Директор вышел в холл, сообщил банковским служащим, о чем идет речь, и попросил их поторопиться, ведь через минуту банк закрывается. Затем добавил:
– И возьмите, пожалуйста, каждый свою чашечку с чаем.
В 1948 году американцы чувствовали себя полными хозяевами в поверженной Японии, и их желания были приказом. Тем не менее служащие банка «Тейкоку» подчинились не беспрекословно. Сначала они расспросили об эпидемии, затем о лекарстве, так как еще не слышали, что существует профилактическое средство против дизентерии, наконец, захотели по крайней мере узнать название препарата. Однако врач из медицинского учреждения даже не попытался ничего объяснить.
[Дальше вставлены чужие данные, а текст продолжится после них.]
-- ==== Sys2Proof/Laws/Handlers.lean ====
section
/-! SUPPORT. The two handler shapes that branch on data, each as one equation without the case split. -/

namespace Sys2Proof.Machine

/-- A conditional branch is always a write of pc: of the target, or of pc itself (R170). -/
theorem State.branchIf_eq (s : State) (taken : Bool) (d : Int) :
    s.branchIf taken d = s.setPc (if taken then s.jumpRelative d else s.pc) := by
  cases taken <;> rfl

/-- A taken branch. -/
theorem State.branchIf_true (s : State) (d : Int) :
    s.branchIf true d = s.setPc (s.jumpRelative d) := rfl

/-- A branch that is not taken changes nothing. -/
theorem State.branchIf_false (s : State) (d : Int) : s.branchIf false d = s := rfl

/-- DIV by zero has no effect (R106). -/
theorem execDiv_of_zero (s : State) (h : (s.reg .r0).toNat = 0) : execDiv s = .next s := by
  simp only [execDiv, h, if_true]

/-- DIV by a non-zero divisor (R106). -/
theorem execDiv_of_ne_zero (s : State) (h : (s.reg .r0).toNat ≠ 0) :
    execDiv s = .next
      (((s.setReg .r2 (BitVec.ofNat 8 ((s.reg .r1).toNat / (s.reg .r0).toNat))).setReg .r3
        (BitVec.ofNat 8 ((s.reg .r1).toNat / (s.reg .r0).toNat / 256))).setDivFlags
          ((s.reg .r1).toNat / (s.reg .r0).toNat)) := by
  simp only [execDiv, h, if_false]

/-- In every case DIV answers next. -/
theorem execDiv_next_iff (s t : State) :
    execDiv s = .next t ↔
      ((s.reg .r0).toNat = 0 ∧ t = s) ∨
      ((s.reg .r0).toNat ≠ 0 ∧
        t = ((s.setReg .r2 (BitVec.ofNat 8 ((s.reg .r1).toNat / (s.reg .r0).toNat))).setReg .r3
          (BitVec.ofNat 8 ((s.reg .r1).toNat / (s.reg .r0).toNat / 256))).setDivFlags
            ((s.reg .r1).toNat / (s.reg .r0).toNat)) := by
  by_cases h : (s.reg .r0).toNat = 0
  · rw [execDiv_of_zero s h]
    simp only [Host.Outcome.next.injEq, h, ne_eq, not_true, false_and, or_false, true_and, eq_comm]
  · rw [execDiv_of_ne_zero s h]
    simp only [Host.Outcome.next.injEq, h, ne_eq, not_false_iff, false_and, false_or, true_and,
      eq_comm]

end Sys2Proof.Machine
end

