/-- The advance at the end of the step undoes the 2 that JMP takes off. -/
theorem jumpAbsolute_add_two (a : Byte) : jumpAbsolute a + 2 = a.setWidth 16 :=
  BitVec.sub_add_cancel (a.setWidth 16) 2

/-- Settles O54: JMP writes t - 2 to pc, which is where the step fetches, and the advance makes it
t. -/
theorem jumpLandsOnAbsoluteTarget : Obligations.JumpLandsOnAbsoluteTarget := by
  refine ⟨decodeWord_jmp_row,
    fun a s => ⟨_, rfl, jumpAbsolute_toNat a, BranchFrame.setPc s (jumpAbsolute a)⟩,
    fun a s hdec => ?step⟩
  case step =>
    have hexec : exec (decodeWord s.ir) s = .next (s.setPc (jumpAbsolute a)) := by rw [hdec]; rfl
    refine ⟨_, step_of_exec hexec, ?pc, ?ir⟩
    case pc =>
      rw [State.prefetch_pc, State.setPc_pc, jumpAbsolute_add_two,
        BitVec.toNat_setWidth_of_le (by decide)]
    case ir =>
      rw [State.prefetch_ir, State.setPc_pc, State.setPc_fetchWord, jumpAbsolute_toNat_eq]

/-! ### JRL (R172) -/

theorem State.jumpRelative_zero (s : State) : s.jumpRelative 0 = s.pc - 2 :=
  congrArg (· - 2) (BitVec.add_zero s.pc)

/-- Fetching the latched word again from where it came leaves the whole state as it was. -/
theorem State.prefetch_setPc_sub_two (s : State) (h : s.ir = s.fetchWord (s.pc - 2).toNat) :
    (s.setPc (s.pc - 2)).prefetch = s := by
  rw [State.prefetch_eq, State.setPc_pc, State.setPc_fetchWord, ← h, BitVec.sub_add_cancel]
  rfl

/-- Settles O55: JRL always writes pc + d - 2; with d = 0 the step fetches the JRL itself again. -/
theorem relativeJump : Obligations.RelativeJump := by
  refine ⟨rowBA_jrl,
    fun d s => ⟨_, rfl, MovedBy.setPc_jumpRelative s d, BranchFrame.setPc s (s.jumpRelative d)⟩,
    fun s hdec hir => ?selfLoop⟩
  case selfLoop =>
    have hexec : exec (decodeWord s.ir) s = .next (s.setPc (s.pc - 2)) := by
      rw [hdec, ← s.jumpRelative_zero]; rfl
    rw [step_of_exec hexec, s.prefetch_setPc_sub_two hir]

/-! ### The conditional branches (R173 to R177) -/

/-- Taken or not, a conditional branch writes at most pc. -/
theorem BranchFrame.branchIf (s : State) (taken : Bool) (d : Int) :
    BranchFrame s (s.branchIf taken d) := by
  rw [State.branchIf_eq]
  exact BranchFrame.setPc s _

/-- A conditional branch whose test decides `P` moves pc when `P` holds, and else leaves it. -/
theorem State.branchIf_pc_of_iff (s : State) (d : Int) {taken : Bool} {P : Prop} [Decidable P]
    (h : taken = true ↔ P) :
    if P then MovedBy s (s.branchIf taken d) d else (s.branchIf taken d).pc = s.pc := by
  by_cases hP : P
  · rw [if_pos hP, h.2 hP, State.branchIf_true]
    exact MovedBy.setPc_jumpRelative s d
  · rw [if_neg hP, Bool.eq_false_iff.2 (mt h.1 hP), State.branchIf_false]

/-- Settles O56: each comparison is the test of its branch. -/
theorem compareBranches : Obligations.CompareBranches :=
  ⟨rowBC_jle, rowBC_jge, rowBC_jeq, fun _ _ d s =>
    ⟨⟨_, rfl, BranchFrame.branchIf s _ d, s.branchIf_pc_of_iff d decide_eq_true_iff⟩,
     ⟨_, rfl, BranchFrame.branchIf s _ d, s.branchIf_pc_of_iff d decide_eq_true_iff⟩,
     ⟨_, rfl, BranchFrame.branchIf s _ d, s.branchIf_pc_of_iff d decide_eq_true_iff⟩⟩⟩

/-- JGZ's test is that neither N nor Z is set (R177). -/
theorem State.not_flagN_and_not_flagZ_iff (s : State) :
    (!s.flagN && !s.flagZ) = true ↔ s.sr.getLsbD 1 = false ∧ s.sr.getLsbD 0 = false := by
  rw [Bool.and_eq_true, Bool.not_eq_true', Bool.not_eq_true', State.flagN, State.flagZ]

/-- Settles O57: JLZ tests N, and JGZ tests N and Z. -/
theorem flagBranches : Obligations.FlagBranches :=
  ⟨rowBA_jlz, rowBA_jgz, fun d s =>
    ⟨⟨_, rfl, BranchFrame.branchIf s _ d, s.branchIf_pc_of_iff d Iff.rfl⟩,
     ⟨_, rfl, BranchFrame.branchIf s _ d, s.branchIf_pc_of_iff d s.not_flagN_and_not_flagZ_iff⟩⟩⟩

end Sys2Proof.Machine
end

section
/-! Choices between two values by propositions that say the same. -/

namespace Sys2Proof

theorem ite_of_iff {α : Type} {p q : Prop} [Decidable p] [Decidable q] (h : p ↔ q) (x y : α) :
    (if p then x else y) = if q then x else y :=
  ite_congr (propext h) (fun _ => rfl) (fun _ => rfl)

end Sys2Proof
end

section
/-! The rows of class 2 that the sections above do not name: PUSH rd and POP PC (43_memory_stack.md
R144, R150). -/

namespace Sys2Proof.Machine

theorem rowSel_pushReg : RowSel 0x9000 .pushReg :=
  decodeWord_of_selector rfl (fun _ => decodeMemStack_push) fun w h => by rw [decodePush, h]; rfl

theorem rowPlain_popPC : RowPlain 0x9802 0xF803 .popPC :=
  decodeWord_of_selector rfl (fun _ => decodeMemStack_pop) fun w h => by rw [decodePop, h]; rfl

end Sys2Proof.Machine
end

section
/-! The fields of a word (30_encoding.md R62) against the encoder's placement of them: a field put
back where it was read is the word under the field's mask, and a placed field is read back in its
own place and as zero in every other. -/

namespace Sys2Proof

theorem Reg.toBits_ofBits (b : BitVec 3) : (Reg.ofBits b).toBits = b := by
  revert b; decide

theorem Reg.ofBits_toBits (r : Reg) : Reg.ofBits r.toBits = r := by
  cases r <;> rfl

theorem fitsD8_iff (d : Int) : fitsD8 d = true ↔ -128 ≤ d ∧ d ≤ 127 := by
  rw [fitsD8, Bool.and_eq_true, decide_eq_true_iff, decide_eq_true_iff]

theorem fitsD5_iff (d : Int) : fitsD5 d = true ↔ -16 ≤ d ∧ d ≤ 15 := by
  rw [fitsD5, Bool.and_eq_true, decide_eq_true_iff, decide_eq_true_iff]

/-! ### From a word to its fields and back -/

section
variable (w : Word)

/-- Putting a field back keeps exactly the bits of the field. -/
theorem extract_put_back (start len : Nat) :
    (w.extractLsb' start len).setWidth 16 <<< start =
      w &&& (BitVec.allOnes len).setWidth 16 <<< start := by
  apply BitVec.eq_of_getLsbD_eq
  intro i hi
  by_cases hs : i < start
  · simp [hs]
  · have hplace : start + (i - start) = i := by omega
    simp [hi, hs, hplace, BitVec.getLsbD_extractLsb', Bool.and_comm]

theorem putRd_fieldRd : putRd (fieldRd w) = w &&& 0x0700 := by
  rw [putRd, fieldRd, Reg.toBits_ofBits]
  exact extract_put_back w 8 3

theorem putRs_fieldRs : putRs (fieldRs w) = w &&& 0x00E0 := by
  rw [putRs, fieldRs, Reg.toBits_ofBits]
  exact extract_put_back w 5 3

theorem putImm8_fieldImm8 : putImm8 (fieldImm8 w) = w &&& 0x00FF := by
  rw [putImm8, fieldImm8, ← BitVec.shiftLeft_zero ((w.extractLsb' 0 8).setWidth 16)]
  exact extract_put_back w 0 8

theorem putD8_fieldD8 : putD8 (fieldD8 w) = w &&& 0x00FF := by
  rw [putD8, fieldD8, BitVec.ofInt_toInt]
  exact putImm8_fieldImm8 w

theorem putD5_fieldD5 : putD5 (fieldD5 w) = w &&& 0x001F := by
  rw [putD5, fieldD5, BitVec.ofInt_toInt,
    ← BitVec.shiftLeft_zero ((w.extractLsb' 0 5).setWidth 16)]
  exact extract_put_back w 0 5

theorem fitsD8_fieldD8 : fitsD8 (fieldD8 w) = true := by
  have hlo := BitVec.le_toInt (w.extractLsb' 0 8)
  have hhi := BitVec.toInt_lt (x := w.extractLsb' 0 8)
  rw [fitsD8_iff, fieldD8]
  omega

theorem fitsD5_fieldD5 : fitsD5 (fieldD5 w) = true := by
  have hlo := BitVec.le_toInt (w.extractLsb' 0 5)
  have hhi := BitVec.toInt_lt (x := w.extractLsb' 0 5)
  rw [fitsD5_iff, fieldD5]
  omega

end

/-! ### From an operand to its field and back -/

section
variable (r : Reg) (b : Byte) (d : Int)

theorem putRd_rd : (putRd r).extractLsb' 8 3 = r.toBits := by cases r <;> rfl
theorem putRd_rs : (putRd r).extractLsb' 5 3 = 0#3 := by cases r <;> rfl
theorem putRd_imm8 : (putRd r).extractLsb' 0 8 = 0#8 := by cases r <;> rfl
theorem putRd_d5 : (putRd r).extractLsb' 0 5 = 0#5 := by cases r <;> rfl

theorem putRs_rd : (putRs r).extractLsb' 8 3 = 0#3 := by cases r <;> rfl
theorem putRs_rs : (putRs r).extractLsb' 5 3 = r.toBits := by cases r <;> rfl
theorem putRs_d5 : (putRs r).extractLsb' 0 5 = 0#5 := by cases r <;> rfl

theorem putImm8_rd : (putImm8 b).extractLsb' 8 3 = 0#3 := by revert b; decide
theorem putImm8_imm8 : (putImm8 b).extractLsb' 0 8 = b := by revert b; decide

theorem putD5_rd : (putD5 d).extractLsb' 8 3 = 0#3 := by
  rw [putD5]; generalize BitVec.ofInt 5 d = f; revert f; decide
theorem putD5_rs : (putD5 d).extractLsb' 5 3 = 0#3 := by
  rw [putD5]; generalize BitVec.ofInt 5 d = f; revert f; decide
theorem putD5_d5 : (putD5 d).extractLsb' 0 5 = BitVec.ofInt 5 d := by
  rw [putD5]; generalize BitVec.ofInt 5 d = f; revert f; decide

variable {d}

/-- An 8-bit field gives back a displacement that fits it (R64). -/
theorem toInt_ofInt_of_fitsD8 (h : fitsD8 d = true) : (BitVec.ofInt 8 d).toInt = d := by
  obtain ⟨hlo, hhi⟩ := (fitsD8_iff d).1 h
  rw [BitVec.toInt_ofInt]
  exact Int.bmod_eq_of_le (by omega) (by omega)

/-- A 5-bit field gives back a displacement that fits it (R64). -/
theorem toInt_ofInt_of_fitsD5 (h : fitsD5 d = true) : (BitVec.ofInt 5 d).toInt = d := by
  obtain ⟨hlo, hhi⟩ := (fitsD5_iff d).1 h
  rw [BitVec.toInt_ofInt]
  exact Int.bmod_eq_of_le (by omega) (by omega)

end

end Sys2Proof
end

section
/-! Decoding a word that agrees with an instruction's encoding on the bits its format reads gives
that instruction back (30_encoding.md R63, R71): one lemma per format. -/

namespace Sys2Proof.Machine

/-! ### Bits and fields under the mask of a format -/

section
variable {w u e : Word}

/-- A mask inside the bits that a format reads. -/
theorem and_mask_of_used (h : w &&& u = e) {m : Word} (hm : u &&& m = m) : w &&& m = e &&& m := by
  rw [← h, BitVec.and_assoc, hm]

/-- A field whose bits a format reads. -/
theorem field_of_used (h : w &&& u = e) {start len : Nat}
    (hu : u.extractLsb' start len = BitVec.allOnes len) :
    w.extractLsb' start len = e.extractLsb' start len := by
  rw [← h, BitVec.extractLsb'_and, hu, BitVec.and_allOnes]

/-- A pattern is zero in every field outside its mask. -/
theorem pattern_field {p m : Word} (hp : p &&& m = p) {start len : Nat}
    (hm : m.extractLsb' start len = 0#len) : p.extractLsb' start len = 0#len := by
  rw [← hp, BitVec.extractLsb'_and, hm, BitVec.and_zero]

end

/-! ### One lemma per format -/

section
variable {w p : Word} {rd rs : Reg} {b : Byte} {d : Int}

theorem decodeWord_of_RR {f : Reg → Reg → Instr} (hrow : RowRR p f) (hp : p &&& 0xF800 = p)
    (h : w &&& 0xFFE0 = p ||| putRd rd ||| putRs rs) : decodeWord w = f rd rs := by
  have hop : w &&& 0xF800 = p := by
    rw [and_mask_of_used h rfl, Laws.and_put _ _ _ (Laws.putRs_opcode rs),
      Laws.and_put _ _ _ (Laws.putRd_opcode rd), hp]
  have hrd : w.extractLsb' 8 3 = rd.toBits := by
    rw [field_of_used h rfl, BitVec.extractLsb'_or, BitVec.extractLsb'_or, pattern_field hp rfl,
      putRd_rd, putRs_rd, BitVec.zero_or,
      BitVec.or_zero]
  have hrs : w.extractLsb' 5 3 = rs.toBits := by
    rw [field_of_used h rfl, BitVec.extractLsb'_or, BitVec.extractLsb'_or, pattern_field hp rfl,
      putRd_rs, putRs_rs, BitVec.zero_or, BitVec.zero_or]
  rw [hrow w hop, hrd, hrs, Reg.ofBits_toBits, Reg.ofBits_toBits]

theorem decodeWord_of_RI {f : Reg → Byte → Instr} (hrow : RowRI p f) (hp : p &&& 0xF800 = p)
    (h : w &&& 0xFFFF = p ||| putRd rd ||| putImm8 b) : decodeWord w = f rd b := by
  have hop : w &&& 0xF800 = p := by
    rw [and_mask_of_used h rfl, Laws.and_put _ _ _ (Laws.putImm8_opcode b),
      Laws.and_put _ _ _ (Laws.putRd_opcode rd), hp]
  have hrd : w.extractLsb' 8 3 = rd.toBits := by
    rw [field_of_used h rfl, BitVec.extractLsb'_or, BitVec.extractLsb'_or, pattern_field hp rfl,
      putRd_rd, putImm8_rd, BitVec.zero_or,
      BitVec.or_zero]
  have himm : w.extractLsb' 0 8 = b := by
    rw [field_of_used h rfl, BitVec.extractLsb'_or, BitVec.extractLsb'_or, pattern_field hp rfl,
      putRd_imm8, putImm8_imm8, BitVec.zero_or, BitVec.zero_or]
  rw [hrow w hop, hrd, himm, Reg.ofBits_toBits]

theorem decodeWord_of_Sel {f : Reg → Instr} (hrow : RowSel p f) (hp : p &&& 0xF803 = p)
    (h : w &&& 0xFF03 = p ||| putRd rd) : decodeWord w = f rd := by
  have hop : w &&& 0xF803 = p := by
    rw [and_mask_of_used h rfl, Laws.and_put _ _ _ (Laws.putRd_opcode_sel rd), hp]
  have hrd : w.extractLsb' 8 3 = rd.toBits := by
    rw [field_of_used h rfl, BitVec.extractLsb'_or, pattern_field hp rfl, putRd_rd, BitVec.zero_or]
  rw [hrow w hop, hrd, Reg.ofBits_toBits]

/-- The low byte of a word of format BA. -/
theorem opcode_and_low_of_BA (hp : p &&& 0xF800 = p) (h : w &&& 0xF8FF = p ||| putImm8 b) :
    w &&& 0xF800 = p ∧ w.extractLsb' 0 8 = b := by
  refine ⟨?opcode, ?low⟩
  case opcode => rw [and_mask_of_used h rfl, Laws.and_put _ _ _ (Laws.putImm8_opcode b), hp]
  case low =>
    rw [field_of_used h rfl, BitVec.extractLsb'_or, pattern_field hp rfl, putImm8_imm8,
      BitVec.zero_or]

theorem decodeWord_of_BA {f : Int → Instr} (hrow : RowBA p f) (hp : p &&& 0xF800 = p)
    (hd : fitsD8 d = true) (h : w &&& 0xF8FF = p ||| putD8 d) : decodeWord w = f d := by
  obtain ⟨hop, hlow⟩ := opcode_and_low_of_BA hp h
  rw [hrow w hop, hlow, toInt_ofInt_of_fitsD8 hd]
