-- ==== Sys2Proof/Word.lean ====
section
/-! DEFINITION. The widths of the engine (spec/00_scope.md R6, R8). Every value is unsigned; bit 0 is the least
significant bit; byte `k` of a word is its bits `8k+7..8k`. -/

namespace Sys2Proof

/-- A 64-bit value: a state register, a key word, a message block, half a digest (R6). -/
abbrev Word := BitVec 64

/-- One byte of a message, a key or a digest (R8). -/
abbrev Byte := BitVec 8

/-- A command word (R50). -/
abbrev CmdWord := BitVec 16

end Sys2Proof
end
– Сколько у вас служащих? – спросил он директора.
– Четырнадцать.
– Здесь все?
– Можете пересчитать, доктор.
– Станьте в очередь, пожалуйста, чтобы скорее покончить с этим, – распоряжался врач Ямагути. – Каждый получит несколько капель в чай, а затем еще одну.
– Зачем? – спросила Масако Такеуси, которая работала с ценными бумагами.
– Потому что так положено. И еще, этот препарат сильнодействующий, советую принять дозу сразу и быстро, чтобы вещество не попало на зубы. Оно может испортить зубную эмаль. Высуньте, пожалуйста, язык, когда будете пить. Немного, чтобы прикрыть нижние зубы.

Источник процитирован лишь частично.